Worcester State University, in partnership with the Edward M. Kennedy Institute for the United States Senate, Leicester High School, and UMass Boston, will celebrate Constitution Day by leading a day long series of learning activities in civic education to better understand democratic processes and debate.
The topic for Constitution Day 2018 is Ranked Choice Voting and whether changing the way voters express their preferences on election day can yield more democratic outcomes. Students from Worcester State’s Binienda Center for civic Engagement will lead students from Jason Grimshaw’s honors Government Class in a debate on Ranked Choice Voting at the Kennedy Institute in Boston.

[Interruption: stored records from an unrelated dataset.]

-- ==== Sys2Proof/Machine/Bins.lean ====
section
/-!
DEFINITION. Sys2Proof/Machine/Bins.lean: what the launcher does with graph runs (R245 to R256, R310 to R313): node records,
bins and batches, launches, node faults, the end of groups, and cancellation.
-/

namespace Sys2Proof.Machine

/-! ## Kernel descriptors (R73, R74) -/

/-- A kernel descriptor as the launcher uses it. -/
structure Kernel where
  waves    : Nat
  cluster  : Bool
  matrix   : Bool
  semCount : Nat
  blocks   : Nat
  entry    : Word
  spad     : Nat
  pealTab  : Nat
  pealNum  : Nat
deriving DecidableEq, Repr

/-- A global virtual address of a table: space 00, canonical. -/
def tableVa (a : Dword) : Option Nat := if a.extractLsb' 53 11 = 0 then some a.toNat else none

/-- Read bytes for the launcher, at the home of each line. -/
def State.launcherRead (s : State) (ctx : Nat) (a : Dword) (n : Nat) : State × Option (List Byte) :=
  match tableVa a with
  | none => (s, none)
  | some va =>
      let (s, r) := s.gread 0 none ctx va n
      (s, r.toOption)

/-- The descriptor in 64 bytes; `none` when it is refused: a reserved field, a wrong mark, or a value outside its field's
range (log 82). -/
def kernelOf (x : Nat) : Option Kernel :=
  let waves := bits x 127 120 + 1
  let cluster := bits x 113 113 == 1
  let spad := bits x 159 128
  if bits x 511 384 == 0 && bits x 191 176 == 0 && bits x 119 114 == 0 && bits x 104 100 == 0 && bits x 95 32 == 0 &&
      bits x 31 16 == 1 && bits x 15 0 == 0x474B && 1 ≤ bits x 99 96 && bits x 111 105 ≤ 64 && bits x 175 160 ≤ 64 &&
      waves ≤ (if cluster then 192 else 48) && spad % 4096 == 0 && spad ≤ 2 ^ 20 then
    some ⟨waves, cluster, bits x 112 112 == 1, bits x 111 105, bits x 99 96,
      BitVec.ofNat 32 (bits x 319 256 / 4 + bits x 223 192), spad, bits x 383 320, bits x 175 160⟩
  else none

/-- A peal table entry in 8 bytes; `none` for a reserved bit or a value outside its field's range (log 83). -/
def pealOf (x : Nat) : Option PealDecl :=
  if bits x 63 48 == 0 && bits x 15 0 == 0 && bits x 47 40 ≤ 63 && 1 ≤ bits x 39 32 && bits x 39 32 ≤ 16 &&
      1 ≤ bits x 31 16 && bits x 31 16 ≤ 256 then some ⟨bits x 47 40, bits x 39 32, bits x 31 16⟩
  else none

/-- Read the descriptor and the peal table of a kernel. The descriptor's alignment is not tested, and a value out of range
refuses it like a reserved field (log 82); so does a peal table that cannot be read or has a bad entry (log 83). -/
def State.readKernel (s : State) (ctx : Nat) (va : Dword) : State × Option (Kernel × List PealDecl) :=
  let (s, b) := s.launcherRead ctx va 64
  match b.bind (fun b => kernelOf (leNat b)) with
  | none => (s, none)
  | some k =>
      if k.pealNum = 0 then (s, some (k, []))
      else
        let (s, b) := s.launcherRead ctx (BitVec.ofNat 64 k.pealTab) (8 * k.pealNum)
        (s, b.bind (fun b =>
          ((List.range k.pealNum).mapM (fun j => pealOf (leNat ((b.drop (8 * j)).take 8)))).map (fun l => (k, l))))

/-! ## Node records and bin table entries (R245, R246, R310) -/

/-- A node record that cannot be read, with its bin table entry. -/
def NodeCopy.bad (base : Dword) (slots : Nat) : NodeCopy := ⟨0, 0, false, false, 0, 0, 0, 0, 0, 0, base, slots, false⟩

/-- The node record's own limits (R246). -/
def nodeOk (x : Nat) (ordered : Bool) : Bool :=
  bits x 67 64 == 0 && bits x 70 68 < 2 && bits x 127 108 ≤ 1000000 &&
    (if bits x 70 68 = 0 then bits x 91 80 == 0 && bits x 127 108 == 0 else bits x 107 92 == 0) &&
    !(bits x 72 72 == 1 && !ordered)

Constitution Day (or Citizenship Day) is a day of observance recognizing the adoption of the United States Constitution and those who have become U.S. citizens. It is normally observed on September 17, the day in 1787 that delegates to the Constitutional Convention signed the document in Philadelphia. The law establishing the present holiday was created in 2004 with the passage of an amendment by Senator Robert Byrd to the Omnibus Spending Bill of 2004.

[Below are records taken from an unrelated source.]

/-- MZEROACC_COMPLETE, MLOADW_FINISH AND CHAINS (R218, R225 to R227): +0 in the captured lanes of the 64 registers of the
range; a finished load is done; a stream moves from the west neighbour into a chain input that takes it. -/
def Sys2Proof.Stated.MatrixEngineEvents : Prop :=
  (∀ (s : State) (op : Nat) (o : EngineOp) (m : MatOp) (w : Wave) (f : Frame), s.wave.name = 0 → s.opAt op = some o →
    o.kind = .mat m → s.zeroReady op = true → o.wave ≠ 0 → mget s.waves o.wave = some w → Going s o →
    (∀ x, x ∈ s.ops → x.wave = o.wave → x.cls = o.cls → x.name ≠ op → x.ended = false) →
    mget w.frames m.frame = some f → m.vd + 64 ≤ f.regs.length →
    ∃ t v, exec (.mzeroaccComplete op) s = .next t ∧ mget t.waves o.wave = some v ∧
      ∀ r k, k < 64 → lane (v.vget m.frame (.v r)) k =
        if m.vd ≤ r ∧ r < m.vd + 64 ∧ m.mask.getLsbD k = true then 0 else lane (w.vget m.frame (.v r)) k) ∧
  (∀ (s : State) (op : Nat) (o : EngineOp) (m : MatOp), s.wave.name = 0 → s.opAt op = some o → o.kind = .mat m →
    ((m.kind = 0 ∧ m.begun = true ∧ o.state = .going) → ∃ t, exec (.mloadwFinish op) s = .next t ∧ t.cores = (s.loadPlane o m).cores ∧
      ∀ x, x ∈ t.ops → x.name = op → x.state ≠ .going) ∧
    (¬ (m.kind = 0 ∧ m.begun = true ∧ o.state = .going) → turnedAway (.mloadwFinish op) "MLOADW_FINISH" s)) ∧
  (∀ (s : State) (core : Nat) (o : EngineOp) (st : Stream), s.wave.name = 0 → s.forwarder core = some (o, st) →
    (s.chainTaker core st.ctx = true → (s.core core).chainIn = none → ∃ t, exec (.chainStreamArrival core) s = .next t ∧
      (t.core core).chainIn = some st ∧ t.waves = s.waves ∧ t.spad = s.spad) ∧
    (s.chainTaker core st.ctx = false → ∃ t, exec (.chainStreamArrival core) s = .next t ∧ t.cores = s.cores ∧
      t.waves = s.waves ∧ t.spad = s.spad) ∧
    (s.chainTaker core st.ctx = true → (s.core core).chainIn ≠ none →
      turnedAway (.chainStreamArrival core) "CHAIN_STREAM_ARRIVAL" s)) ∧
  (∀ (s : State) (core : Nat), s.wave.name = 0 → s.forwarder core = none →
    turnedAway (.chainStreamArrival core) "CHAIN_STREAM_ARRIVAL" s)

/-- MLOADW_READS_BEGIN AND MLOADW_FINISH (R213, R216, R218): the reads begin when no earlier instruction that the load waits for is
unfinished; the finished load has left 256 bytes of the scratchpad and their block scales in every column of its plane, and
the other plane as it was. -/
def Sys2Proof.Stated.PlaneLoads : Prop :=
  (∀ (s : State) (op : Nat) (o : EngineOp) (m : MatOp), s.wave.name = 0 → s.opAt op = some o → o.kind = .mat m → m.kind = 0 →
    m.begun = false → o.state = .going →
    ((∀ x, x ∈ s.matrixBefore o → ¬ loadWaits m x) → ∃ t, exec (.mloadwReadsBegin op) s = .next t ∧ t = { s with ops := t.ops } ∧
      t.opAt op = some { o with kind := .mat { m with begun := true } }) ∧
    ((∃ x, x ∈ s.matrixBefore o ∧ loadWaits m x) → turnedAway (.mloadwReadsBegin op) "MLOADW_READS_BEGIN" s)) ∧
  (∀ (s : State) (op : Nat) (o : EngineOp) (m : MatOp), s.wave.name = 0 → s.opAt op = some o → o.kind = .mat m → m.kind = 0 →
    m.begun = true → o.state = .going → cwf 0 (planeOf (s.core o.core) m.plane).1 = true →
    cwf 0x7F#8 (planeOf (s.core o.core) m.plane).2.1 = true →
    ∃ t, exec (.mloadwFinish op) s = .next t ∧
      planeOf (t.core o.core) (!m.plane) = planeOf (s.core o.core) (!m.plane) ∧
      (t.core o.core).active = (s.core o.core).active ∧ (t.core o.core).msc = (s.core o.core).msc ∧
      ∀ n, n < 64 →
        (∀ k, k < 256 → cget 0 (planeOf (t.core o.core) m.plane).1 (n * 256 + k) = cget 0 s.spad (lineAt m o.core n + k)) ∧
        (∀ b, b < blocksOf m.fmt →
          cget 0x7F#8 (planeOf (t.core o.core) m.plane).2.1 (n * 16 + b) = scaleByte s m o.core n b) ∧
        (∀ b, blocksOf m.fmt ≤ b → b < 16 → cget 0x7F#8 (planeOf (t.core o.core) m.plane).2.1 (n * 16 + b) = 0x7F#8))

/-- MSTREAM_START (R222, R224, R225): an MSTREAM and the head of a chain read the rows of their mask and the scales of these from
the scratchpad; a follower takes the stream in the chain input, which is empty then; a head and a forwarding follower have
their stream to send on. -/
def Sys2Proof.Stated.StreamStarts : Prop :=
  ∀ (s : State) (op : Nat) (o : EngineOp) (m : MatOp), s.wave.name = 0 → s.opAt op = some o → o.kind = .mat m →
    s.streamStarts op = true →
    (m.role < 2 → ∃ t st, exec (.mstreamStart op) s = .next t ∧ t = { s with ops := t.ops } ∧
      t.opAt op = some { o with kind := .mat { m with begun := true, stream := some st, forward := m.role == 1 } } ∧
      st.fmt = m.fmt ∧ st.mask = m.mask ∧ st.causal = o.causal ∧ st.group = o.group ∧ st.ctx = s.opCtx o ∧
      ∀ i, i < 64 → m.mask.getLsbD i = true → (st.rows.getD i []).length = 256 ∧
        (∀ k, k < 256 → (st.rows.getD i []).getD k 0 = cget 0 s.spad (lineAt m o.core i + k)) ∧
        (∀ b, b < blocksOf m.fmt → (st.scales.getD i []).getD b 0x7F#8 = scaleByte s m o.core i b)) ∧
    (2 ≤ m.role → ∀ st, (s.core o.core).chainIn = some st → ∃ t, exec (.mstreamStart op) s = .next t ∧
      t = { s with ops := t.ops, cores := t.cores } ∧ (t.core o.core).chainIn = none ∧
      (∀ k, k ≠ o.core → mwf s.cores = true → mget t.cores k = mget s.cores k) ∧
      t.opAt op = some { o with kind := .mat { m with begun := true, stream := some st, forward := m.role == 3 } })

/-- EVENTS OF THE MATRIX ENGINE (R213, R216, R218, R222, R224 to R227): planes, streams, chains and MZEROACC. -/
def Obligations.MatrixEvents : Prop :=
  Sys2Proof.Stated.MatrixEngineEvents ∧ Sys2Proof.Stated.PlaneLoads ∧ Sys2Proof.Stated.StreamStarts

/-- A COPY'S ELEMENT INTO GLOBAL MEMORY (R193, R194), from the scratchpad or from global memory: its bytes stand in the line at
its destination and it is marked done; a source outside the limits is not copied from the scratchpad. -/
def Sys2Proof.Stated.CopiesToMemory : Prop :=
  (∀ (s : State) (op e x : Nat) (o : EngineOp) (c : CopyOp) (l : Layout) (g : Group) (b : List Byte),
    s.wave.name = 0 → s.opAt op = some o → o.kind = .copy c → c.recd = some x → Layout.ofNat x = some l → l.dir ≠ 0 →
    s.groupAt o.group = some g → s.copyReady op e = true → c.superseded l o.core e = false → c.bar = none →
    (if l.dir = 1 then l.inLimits e = true ∧ ∃ p, recSpad g o.core (l.srcAt e) l.esize = some p ∧ b = s.spadGet p l.esize
      else atHand c l e = some b) →
    laneHome s o (l.dstAt e) b.length .ewr →
    ∃ t o', exec (.copyElement op e) s = .next t ∧ t.opAt op = some o' ∧ o'.kind = .copy (c.mark e) ∧ t.spad = s.spad ∧
      linesNow s t (inCtx s (s.opCtx o) (fun line =>
        if line = (l.dstAt e).toNat / 128 then splice (lineData s (s.opCtx o) line) ((l.dstAt e).toNat % 128) b
        else lineData s (s.opCtx o) line))) ∧
  (∀ (s : State) (op e x : Nat) (o : EngineOp) (c : CopyOp) (l : Layout),
    s.wave.name = 0 → s.opAt op = some o → o.kind = .copy c → c.recd = some x → Layout.ofNat x = some l → l.dir = 1 →
    s.copyReady op e = true → c.bar = none → l.inLimits e = false →
    ∃ t o', exec (.copyElement op e) s = .next t ∧ t.opAt op = some o' ∧ o'.kind = .copy (c.mark e) ∧
      t.spad = s.spad ∧ t.hbm = s.hbm ∧ t.l2 = s.l2)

Faculty, staff, and students from Worcester State University, UMass Boston, and public high schools in central Massachusetts gather at the Kennedy Institute to engage in discourse on a special topic of importance to democracy. Ranked Choice Voting, which is used in some Massachusetts cites, and widely in the state of Maine, is a way voters express their preferences on election day that might yield more democratic outcomes.